Кор рассказал ему о подслушанном приказе Рабадаша. Убить всех мужчин, даже младенцев, поделить между собой женщин, вино и золото. И в ответ от Корина ждали милосердия к калорменцам?
— Тогда чем ты лучше их?! — не выдержал отец. И между ними будто что-то надломилось. — Хороший король никогда не станет…
— А я, слава Льву, не буду королем!
Просто не смогу.
Не выйдет достойного арченландского короля из того, кто смеялся над чужой болью, и неважно, насколько она заслужена. И даже достойного рыцаря не выйдет. И если Кор бежал на Север, прочь от Калормена, то Корин в тот миг был готов бежать на Юг. Туда, где его ненависть смогут понять и принять. Туда, где не будет осуждающего взгляда отца — отца, который сам едва не погубил их дом, — не будет точно такого же взгляда Верховного Короля, которому, конечно же, расскажут, как часто его оруженосец нарушал приказы Эдмунда. И о том, как низко он поступил с безоружным пленником.

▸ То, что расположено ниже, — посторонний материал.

-- ==== Sys2Proof/Certificates/Slice0/Obligations.lean ====
section
/-! DEFINITION. The statements about the model that are to be proved. -/

open Sys2Proof Sys2Proof.Machine

/-! ### Integer arithmetic, logic and moves -/

/-- R137: these instructions act element by element under R133, on the exact result of the elements. R138: imad is elementwise; isad
is one 32-bit result, the fit of c plus the sum of the absolute differences of all elements. Neither has an intermediate that wraps.
R139, R140, R141: the sum and difference with carry and their out predicate, written after DST; the exact 64-bit product; the
comparison, each element all ones or zero. -/
def Obligations.IntegerArithmetic : Prop :=
  bothForms 0x22 .iadd .iaddBase (elementResult fun _ a b _ => a + b)
  ∧ bothForms 0x23 .isub .isubBase (elementResult fun _ a b _ => a - b)
  ∧ bothForms 0x26 .imul .imulBase (elementResult fun _ a b _ => a * b)
  ∧ bothForms 0x27 .imulh .imulhBase (elementResult fun f a b _ => a * b / 2 ^ f.width)
  ∧ bothForms 0x2B .imin .iminBase (elementResult fun _ a b _ => min a b)
  ∧ bothForms 0x2C .imax .imaxBase (elementResult fun _ a b _ => max a b)
  ∧ bothForms 0x2D .iabs .iabsBase (elementResult fun _ a _ _ => |a|)
  ∧ bothForms 0x2E .ineg .inegBase (elementResult fun _ a _ _ => -a)
  ∧ oneForm 0x29 .imad (elementResult fun _ a b c => a * b + c)
  ∧ oneForm 0x2A .isad
    (let t (n : Ins) (w : Work) (l : Nat) : Int :=
      readInt (w.src false n n.sc 0 l).toNat 32 (w.fmt n.fmt).sign
        + ((List.range (32 / (w.fmt n.fmt).width)).map fun e => |srcElem n w n.sa l e - srcElem n w n.sb l e|).sum
    let sat (n : Ins) (w : Work) : Bool := n.sat || (w.fmt n.fmt).satPolicy
    laneResult false
      (fun n w l v => ((v.toNat : Nat) : Int) = clamped (t n w l) 32 (w.fmt n.fmt).sign (sat n w) % 2 ^ 32)
      fun n w fl => (fl = 0#32 ∨ fl = flagSat)
        ∧ (fl = flagSat ↔ sat n w = true ∧ ∃ l, w.act.getLsbD l = true ∧ outOfRange (t n w l) 32 (w.fmt n.fmt).sign))
  ∧ (∀ f, let n := insX 0x24 f
    let t (w : Work) (l : Nat) : Nat :=
      (w.src false n n.sa 0 l).toNat + (w.src false n n.sb 0 l).toNat + (w.src false n n.sc 0 l).toNat % 2
    completesWith (.iaddc f) n
      (fun w => w.outsOf n 1 w.act (fun _ l => BitVec.ofNat 32 (t w l))
        ++ (w.dests (.p (BitVec.ofNat 3 n.mod)) 0 w.act).map (fun d => (d.1, d.2, fun l => if 2 ^ 32 ≤ t w l then 1#32 else 0#32))
        ++ [(.latI, w.act, fun l => BitVec.ofNat 32 (t w l))])
      fun _ => 0#32)
  ∧ (∀ f, let n := insX 0x25 f
    let t (w : Work) (l : Nat) : Int :=
      ((w.src false n n.sa 0 l).toNat : Int) - (w.src false n n.sb 0 l).toNat - ((w.src false n n.sc 0 l).toNat % 2 : Nat)
    completesWith (.isubb f) n
      (fun w => w.outsOf n 1 w.act (fun _ l => BitVec.ofInt 32 (t w l))
        ++ (w.dests (.p (BitVec.ofNat 3 n.mod)) 0 w.act).map (fun d => (d.1, d.2, fun l => if t w l < 0 then 1#32 else 0#32))
        ++ [(.latI, w.act, fun l => BitVec.ofInt 32 (t w l))])
      fun _ => 0#32)
  ∧ bothForms 0x28 .imulw .imulwBase (fun i n => completesWith i n
      (fun w => pairWrites false n w fun l =>
        ((readInt (w.src false n n.sa 0 l).toNat 32 (w.fmt n.fmt).sign
          * readInt (w.src false n n.sb 0 l).toNat 32 (w.fmt n.fmt).sign) % 2 ^ 64).toNat)
      fun _ => 0#32)
  ∧ oneForm 0x2F .icmp (laneResult false
      (fun n w l v =>
        let f := w.fmt n.fmt
        (f.width = 8 ∨ f.width = 16 ∨ f.width = 32)
        ∧ ∀ e, e < 32 / f.width →
            let c := icmpHolds n.mod (srcElem n w n.sa l e) (srcElem n w n.sb l e)
            let r := v.toNat / 2 ^ (f.width * e) % 2 ^ f.width
            (c → r = 2 ^ f.width - 1) ∧ (¬c → r = 0))
      fun _ _ fl => fl = 0#32)

/-- R142, R143: the bitwise instructions and the shifts. R136, R144 to R147: moves, bit counts, bit reversal, bit fields, byte
permutation, and extension. -/
def Obligations.LogicShiftsAndBitFields : Prop :=
  bothForms 0x31 .and .andBase (wordResult fun _ a b _ => a &&& b)
  ∧ bothForms 0x32 .or .orBase (wordResult fun _ a b _ => a ||| b)
  ∧ bothForms 0x33 .xor .xorBase (wordResult fun _ a b _ => a ^^^ b)
  ∧ bothForms 0x34 .not .notBase (wordResult fun _ a _ _ => ~~~a)
  ∧ bothForms 0x35 .andn .andnBase (wordResult fun _ a b _ => a &&& ~~~b)
  ∧ oneForm 0x36 .bsel (wordResult fun _ m a b => (m &&& a) ||| (~~~m &&& b))
  ∧ oneForm 0x37 .logic3 (wordRel fun n a b c v => ∀ j, j < 32 →
      v.getLsbD j = n.mod.testBit (4 * (a.getLsbD j).toNat + 2 * (b.getLsbD j).toNat + (c.getLsbD j).toNat))
  ∧ oneForm 0x30 .sel (wordResult fun _ a b c => if c ≠ 0 then a else b)
  ∧ bothForms 0x38 .shl .shlBase (wordResult fun _ a b _ => a <<< b.toNat)
  ∧ bothForms 0x39 .shr .shrBase (wordResult fun _ a b _ => a >>> b.toNat)
  ∧ bothForms 0x3A .sar .sarBase (wordResult fun _ a b _ => a.sshiftRight b.toNat)
  ∧ bothForms 0x3B .rot .rotBase (wordRel fun _ a b _ v => ∀ j, j < 32 → v.getLsbD ((j + b.toNat) % 32) = a.getLsbD j)
  ∧ bothForms 0x20 .mov .movBase (wordResult fun _ a _ _ => a)
  ∧ oneForm 0x21 .movi (wordResult fun _ a _ _ => a)
  ∧ (∀ f : BI, laneResult false (fun _ _ _ v => v = f.imm.signExtend 32) (fun _ _ fl => fl = 0#32) (.moviBase f) (insBI f))
  ∧ bothForms 0x3C .popc .popcBase
      (wordRel fun _ a _ _ v => v.toNat = ((List.range 32).filter fun j => a.getLsbD j).length)
  ∧ bothForms 0x3D .clz .clzBase
      (wordRel fun _ a _ _ v => v.toNat ≤ 32 ∧ (∀ j, 32 - v.toNat ≤ j → a.getLsbD j = false)
        ∧ (v.toNat < 32 → a.getLsbD (31 - v.toNat) = true))
  ∧ bothForms 0x3E .ctz .ctzBase
      (wordRel fun _ a _ _ v => v.toNat ≤ 32 ∧ (∀ j, j < v.toNat → a.getLsbD j = false)
        ∧ (v.toNat < 32 → a.getLsbD v.toNat = true))
  ∧ bothForms 0x3F .brev .brevBase (wordRel fun _ a _ _ v => ∀ j, j < 32 → v.getLsbD (31 - j) = a.getLsbD j)
  ∧ oneForm 0x40 .bfx (wordRel fun n a f _ v =>
      let pos := f.toNat % 256
      let len := f.toNat / 256 % 256
      let m := min len (32 - pos)
      if 32 ≤ pos ∨ len = 0 then v = 0
      else ∀ j, j < 32 → v.getLsbD j = if j < m then a.getLsbD (pos + j) else n.mod.testBit 0 && a.getLsbD (pos + m - 1))
  ∧ oneForm 0x41 .bfi (wordRel fun _ a b f v =>
      let pos := f.toNat % 256
      let len := f.toNat / 256 % 256
      let m := min len (32 - pos)
      if 32 ≤ pos ∨ len = 0 then v = a
      else ∀ j, j < 32 → v.getLsbD j = if pos ≤ j ∧ j < pos + m then b.getLsbD (j - pos) else a.getLsbD j)
  ∧ bothForms 0x42 .perm .permBase (wordRel fun _ a sel _ v => ∀ k, k < 4 →
      let s := sel.toNat / 2 ^ (4 * k) % 16
      let b := a.toNat / 2 ^ (8 * (s % 4)) % 256
      v.toNat / 2 ^ (8 * k) % 256 =
        if s.testBit 2 then 0 else if s.testBit 3 then (if b.testBit 7 then 0xFF else 0) else b)
  ∧ oneForm 0x43 .sext (wordRel fun n a _ _ v => ∀ j, j < 32 → v.getLsbD j = a.getLsbD (min j (n.mod % 32)))
  ∧ oneForm 0x44 .zext (wordRel fun n a _ _ v => ∀ j, j < 32 → v.getLsbD j = (decide (j ≤ n.mod % 32) && a.getLsbD j))

/-- R148, R149, R150: lea forms a 64-bit address; xset writes an index that lies within its bounds pair; xbnd gives the previous
bounds, which the new ones, themselves within the register allotment, replace. -/
def Obligations.AddressAndIndex : Prop :=
  oneForm 0x45 .lea (fun i n => completesWith i n
    (fun w => pairWrites false n w fun l =>
      let x := w.src false n n.sb 0 l
      let ix : Int := if n.mod.testBit 3 then (x.toNat : Int) else x.toInt
      (((w.src64 false n n.sa l : Nat) + ix * 2 ^ (n.mod % 8) + n.disp : Int) % 2 ^ 64).toNat)
    fun _ => 0#32)
  ∧ oneForm 0x46 .xset (fun i n =>
    let t (w : Work) (l : Nat) : Int := (w.src false n n.sa 0 l).toInt * 2 ^ (n.mod % 4) + (w.src false n n.sb 0 l).toInt
    ∀ s w, issues n s w → ∀ a, n.dst = .x a →
      (∀ l, w.act.getLsbD l = true →
        ((w.T.xb.getD a.toNat 0).toNat % 65536 : Int) ≤ t w l ∧ t w l ≤ (w.T.xb.getD a.toNat 0).toNat / 65536)
      ∧ ∃ y x, exec i s = .next y
        ∧ Completes s w (laneWrites false n w fun l => BitVec.ofInt 32 (t w l)) 0#32 [] (nextWord n w) y x)
  ∧ oneForm 0x47 .xbnd (fun i n =>
    ∀ s w, issues n s w →
      let v := w.src false n n.sa 0 (lowLane w.act)
      let k := n.mod % 4
      v.toNat % 65536 ≤ v.toNat / 65536 ∧ v.toNat / 65536 < w.T.nregs
      ∧ ∃ y x, exec i s = .next y
        ∧ Completes s { w with T := { w.T with xb := w.T.xb.set k v } } (w.outsOf n 1 w.act fun _ _ => w.T.xb.getD k 0) 0#32 []
            (nextWord n w) y x)

/-- R109, R151, R152, R155, R156: moves that write no more than the registers they name: the query of a split, smov, stov, plog and
pmov. R128, R130, R153, R154: vtos reads one lane; gmov writes a g register that no other troupe owns, or reads one; the reads go to
the scoreboard. That splq writes the integer latch is the model's choice (log entry 100). -/
def Obligations.MovesAndQueries : Prop :=
  bothForms 0x48 .smov .smovBase (fun i n => completesWith i n
    (fun w => w.outsOf n 1 w.act fun _ l => w.src false n n.sa 0 l) fun _ => 0#32)
  ∧ bothForms 0x4B .stov .stovBase (fun i n =>
    ∀ s w, issues n s w →
      let k := (w.src false n n.sb 0 (lowLane w.act)).toNat
      let v (l : Nat) : Word := w.src false n n.sa 0 l
      ∃ y x, exec i s = .next y ∧ Completes s w
        (if w.act.getLsbD k then w.outsOf n 1 (1#128 <<< k) (fun _ => v) ++ [(.latI, 1#128 <<< k, v)] else []) 0#32 []
        (nextWord n w) y x)
  ∧ oneForm 0x4C .plog (wordRel fun n a b _ v =>
      v = if n.mod.testBit (2 * (a.toNat % 2) + b.toNat % 2) then 1#32 else 0#32)
  ∧ oneForm 0x4D .pmov (fun i n =>
    ∀ s w, issues n s w →
      (n.mod.testBit 0 = false → ∃ v y x, exec i s = .next y
        ∧ Completes s w (laneWrites false n w v) 0#32 [] (nextWord n w) y x
        ∧ ∀ l, w.act.getLsbD l = true → (v l).toNat < 256
          ∧ ∀ k, k < 8 → (v l).getLsbD k = (w.read (.p k) l).getLsbD 0)
      ∧ (n.mod.testBit 0 = true → ∃ y x, exec i s = .next y
        ∧ Completes s w (((List.range 7).filter fun k => n.mod.testBit (k + 1)).map fun k =>
            (Reg.p k, w.act, fun l => (w.src false n n.sa 0 l) >>> k)) 0#32 [] (nextWord n w) y x))
  ∧ bothForms 0x15 .splq .splqBase (laneResult false
      (fun n w _ v => v = BitVec.ofNat 32 (
        if n.mod = 0 then (lanesOf w.S.mask).length
        else if n.mod = 1 then lowLane w.S.mask
        else if n.mod = 2 then w.T.splits.length + w.T.stack.length + w.T.coming.length
        else if n.mod = 3 then w.S.frames.length
        else if n.mod = 8 then w.ent
        else w.S.mask.toNat / 2 ^ (32 * (n.mod - 4)) % 2 ^ 32))
      fun _ _ fl => fl = 0#32)
  ∧ oneForm 0x4A .vtos (fun i n => scoreboardResult i n (fun _ => 1)
    (fun w _ _ =>
      let k := (w.src false n n.sb 0 (lowLane w.act)).toNat
      w.src false n n.sa 0 (if n.mod = 1 then lowLane w.act else if n.mod = 2 then highLane w.act
        else if w.act.getLsbD k then k else lowLane w.act))
    fun _ => 0#32)
  ∧ oneForm 0x49 .gmov (fun i n =>
    ∀ s w, issues n s w →
      (∀ a, n.mod = 0 → n.dst = .g a →
        let v := w.src false n n.sa 0 (lowLane w.act)
        let g := a.toNat
        let e : GWrite := { id := s.tick, reg := g, tid := w.tid, uid := w.S.uid, run := w.S.run, stamp := w.S.dist,
                            cycle := s.now, landed := false, prior := w.E.g.get g }
        (∀ o, w.E.gown.find? g = some o → o = w.T.num) →
          ∃ y x, exec i s = .next y
            ∧ Completes s { w with E := { w.E with gown := w.E.gown.put g w.T.num, glog := e :: w.E.glog } }
                [(.g g, w.act, fun _ => v)] 0#32 [] (nextWord n w) y x)
      ∧ (∀ a o, n.mod = 0 → n.dst = .g a → w.E.gown.find? a.toNat = some o → o ≠ w.T.num →
          exec i s = w.trap n { cause := 0x0F, info := a.toNat + 256 * o })
      ∧ ∀ a, n.mod = 1 → n.sa = .g a → ∃ y x, exec i s = .next y
          ∧ Completes s w [] 0#32
              [w.pendOf false 0 0#32 (w.outsOf n 1 w.act fun _ _ => gmovValue s.now a.toNat (w.E.g.get a.toNat) w.E.glog)]
              (nextWord n w) y x)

Но он так никуда и не сбежал. Причиной тому, как всегда, был Эдмунд. Это он каким-то шестым чувством понял, что одинокому, забившемуся в самый дальний угол своей спальни и ненавидящему весь мир мальчишке нужен кто-то, кто объяснит, что с ним не так. Будто и в самом деле ощутил, как этот мир рухнул у Корина на глазах.
И, слава Льву, платок ему предлагать не стал. Вообще не подал виду, что заметил. Хотя не заметить, в общем-то, было невозможно.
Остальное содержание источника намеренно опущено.